I’m reminded of Paul’s joyful declaration that the advancing kingdom can’t be thwarted by someone’s pride. “Some indeed preach Christ from envy and rivalry, but others from good will. The latter do it out of love, knowing that I am put here for the defense of the gospel. The former proclaim Christ out of selfish ambition, not sincerely but thinking to afflict me in my imprisonment. What then? Only that in every way, whether in pretense or in truth, Christ is proclaimed, and in that I rejoice.” (Philippians 1:15-18, ESV).

I’m reminded of God’s purposes being carried out through the mouth of a donkey.

That doesn’t mean we don’t speak up when Christian leaders go astray or let their pride shipwreck themselves and their congregations. It means we pray. It means we ask God what we should say/do. It means ultimately, though, that God has this and will prevail despite man’s frailty and penchant for pride.

This endeavor called ministry, something entrusted to the entire Christian Church and not simply those perceived as leaders, is sacred. We ought to approach it with fear and trembling, humbly asking God to send folks our way if we get too big for our Christian britches.

In this season of Advent where we recognize Jesus left the glory and splendor of heaven to touch feet on the dirt and dust of earth, let’s remember our Humble Leader. He who said the greatest in the kingdom is the one who serves, the one who relishes being called least.
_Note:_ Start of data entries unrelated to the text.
/-- What a Wicket discards, in the order of its checks (R35, R36, R232, R282), and how it counts it; what it answers STATUS
FAIL (R67, R69, R282, R341); and what waits at the boundary or wakes the Home in Hold (R427). -/
def Obligations.RequestDiscardedOrRefused : Prop :=
  ∀ (s : State) (c : Instr) (w : Nat) (o : Opc) (q : Req), s.Inv → requestOf c = some (w, o, q) → s.build.hasWicket w = true →
    let a := s.agent q.aid.toNat
    (a.state.lives = false → exec c s = .next (s.bump ⟨0x6000 + w, 0xB, 64⟩)) ∧
    (a.state.lives = true → a.wicket.toNat ≠ w →
      Completes c s (fun t => t.rawN (0x6000 + w) 0xA = (s.rawN (0x6000 + w) 0xA + 1) % 2 ^ 64
        ∧ t.wickets = s.wickets ∧ t.out = s.out)) ∧
    (a.state.lives = true → a.wicket.toNat = w →
      (a.deadMark = true → exec c s = .next (s.bump ⟨0x2030, 6, 32⟩)) ∧
      (a.deadMark = false → a.inc ≠ q.inc → exec c s = .next (s.bump ⟨0x6000 + w, 0xB, 64⟩)) ∧
      (a.deadMark = false → a.inc = q.inc → s.power.state ≠ 3 →
        (s.inHold = true → s.rawN 0x8050 7 ≠ 1 → exec c s = .next (s.atPort c)) ∧
        (s.inHold = true → s.rawN 0x8050 7 = 1 → exec c s = .next (deferTo s 4 c)) ∧
        (s.inHold = false → s.global = 2 → s.fatal = false → s.paused w = false → s.quiescing = false →
          (kindAdmits a.kind.toNat o = false →
            Completes c s (fun t => Sends s t (.cmp w .cmp q.aid q.inc q.tag .fail 0)
              ∧ t.rawN 0x2020 4 = (s.rawN 0x2020 4 + 1) % 2 ^ 32 ∧ t.tills = s.tills ∧ t.net = s.net)) ∧
          (kindAdmits a.kind.toNat o = true → a.state = .leaving → o.keptKind = false →
            Completes c s (fun t => Sends s t (.cmp w .cmp q.aid q.inc q.tag .fail 0) ∧ t.tills = s.tills ∧ t.net = s.net)) ∧
          (kindAdmits a.kind.toNat o = true → a.state = .active → s.shut w = true →
            (s.wicket w).qualifies o q.aid (s.routeTill w o q.aid q.laddr) q.laddr = false →
            Completes c s (fun t => Sends s t (.cmp w .cmp q.aid q.inc q.tag .fail 0)
              ∧ t.rawN (0x6000 + w) 8 = (s.rawN (0x6000 + w) 8 + 1) % 2 ^ 64 ∧ t.tills = s.tills ∧ t.net = s.net)))))

/-! ## Snoop responses -/

/-- The command of a snoop response. -/
def rspOf : RspOpc → Nat → Rsp → Instr
  | .i, w, r => .rspI w r | .s, w, r => .rspS w r | .e, w, r => .rspE w r

/-- The Wicket takes messages of the agent: it is bound here, alive and under its incarnation (R36, R232). -/
def heard (s : State) (w : Nat) (aid : Aid) (inc : Inc) : Prop :=
  s.build.hasWicket w = true ∧ s.fatal = false ∧ (s.agent aid.toNat).state = .active ∧ (s.agent aid.toNat).wicket.toNat = w
    ∧ (s.agent aid.toNat).deadMark = false ∧ (s.agent aid.toNat).inc = inc

/-- A response that its snoop permits (R92), for lines still undone: behind a writeback of its agent it is held (R79); at the
Till it is recorded for each line and kind while other line-responses are due (R146); a response that no snoop permits is a
protocol error that declares the agent dead (R93), one to a SID of a resent snoop is counted (R230). -/
def Obligations.SnoopResponsesCollected : Prop :=
  ∀ (s : State) (w : Nat) (o : RspOpc) (r : Rsp), s.Inv → heard s w r.aid r.inc → blockOk r.low.toNat r.blk.toNat = true →
    let lines := covered r.low.toNat r.blk.toNat
    (∀ p : Snoop, KV.find? (s.wicket w).sids r.sid.toNat = some p → p.aid = r.aid → p.heldOut = false → p.resent = false →
      permitted p.opc o = true → (∀ i ∈ lines, i ∈ p.undone ∧ i ∈ covered (lineIx p.laddr) p.blk) →
      ((s.wicket w).behindWb p lines = true →
        Completes (rspOf o w r) s (fun t => (t.wicket w).heldRsp = (s.wicket w).heldRsp ++ [⟨o, r⟩]
          ∧ KV.find? (t.wicket w).sids r.sid.toNat
              = some { p with undone := p.undone.filter (fun i => !lines.contains i) }
          ∧ t.tills = s.tills ∧ t.net = s.net ∧ t.out = s.out)) ∧
      (∀ x : Folio, (s.wicket w).behindWb p lines = false → s.calm p.till → s.folio? p.till p.folio = some x →
        x.crossed = [] → (∀ i ∈ lines, (r.aid, i) ∈ x.due) → (∃ d ∈ x.due, ∀ i ∈ lines, d ≠ (r.aid, i)) →
        Completes (rspOf o w r) s (fun t => t.folio? p.till p.folio = some { x with
            due := x.due.filter (fun d => !(lines.map (fun i => (r.aid, i))).contains d)
            gotI := if o = .i then x.gotI ++ lines.map (fun i => (r.aid, i)) else x.gotI
            gotS := if o = .s then x.gotS ++ lines.map (fun i => (r.aid, i)) else x.gotS
            gotE := if o = .e then some r.aid else x.gotE } ∧ t.agents = s.agents))) ∧
    (∀ p : Snoop, KV.find? (s.wicket w).sids r.sid.toNat = some p → (p.aid ≠ r.aid ∨ permitted p.opc o = false) →
      Completes (rspOf o w r) s (fun t => (t.agent r.aid.toNat).state = .foreclosing ∧ (t.agent r.aid.toNat).cause = 4
        ∧ (t.agent r.aid.toNat).deadMark = true ∧ Reports s t 0x006)) ∧
    (KV.find? (s.wicket w).sids r.sid.toNat = none →
      (KV.find? (s.wicket w).dups r.sid.toNat = none →
        Completes (rspOf o w r) s (fun t => (t.agent r.aid.toNat).state = .foreclosing ∧ (t.agent r.aid.toNat).cause = 4
          ∧ Reports s t 0x006)) ∧
      (∀ mine, KV.find? (s.wicket w).dups r.sid.toNat = some (r.aid, mine) → (∀ i ∈ lines, i ∈ mine) →
        exec (rspOf o w r) s = .next (s.bump ⟨0x2030, 5, 32⟩)))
What about you? Have you seen prideful ministers/speakers/authors? How have you prayed for them? How does pride entice you to leave your First Love behind?

 

5 comments

  1. Well done, and insightful, Mary! Since nearly none of these celebrities write their own books, it highlights all the more their pride. And God’s heart is grieved.

    Reply
  2. Great job, Mary. One of the big problems with yes-men and yes-women is that they interfere with one’s ability to simply, clearly and promptly admit a mistake. One of the great things about the isolation of my job is that I don’t have those people around me. God knows I’d succumb to the temptation to believe such people are right.

    Cheers,
    Tim

    P.S. My take on what a quick admission of a mistake might look like for a mega-pastor accused of plagiarism: http://timfall.wordpress.com/2013/12/11/plagiarism-apologies-and-pastoral-personalities/

    Reply
  3. I liked your multiple choices, Tim. And the idea of pastoral care. One thing I think we’ve lost in mega churches is this idea of shepherding, gently leading the people God has entrusted you to.

    Reply
    • You know why I used the multiple choice format, Mary? I always aced those in college! (Please don’t make me take another essay test. Please!)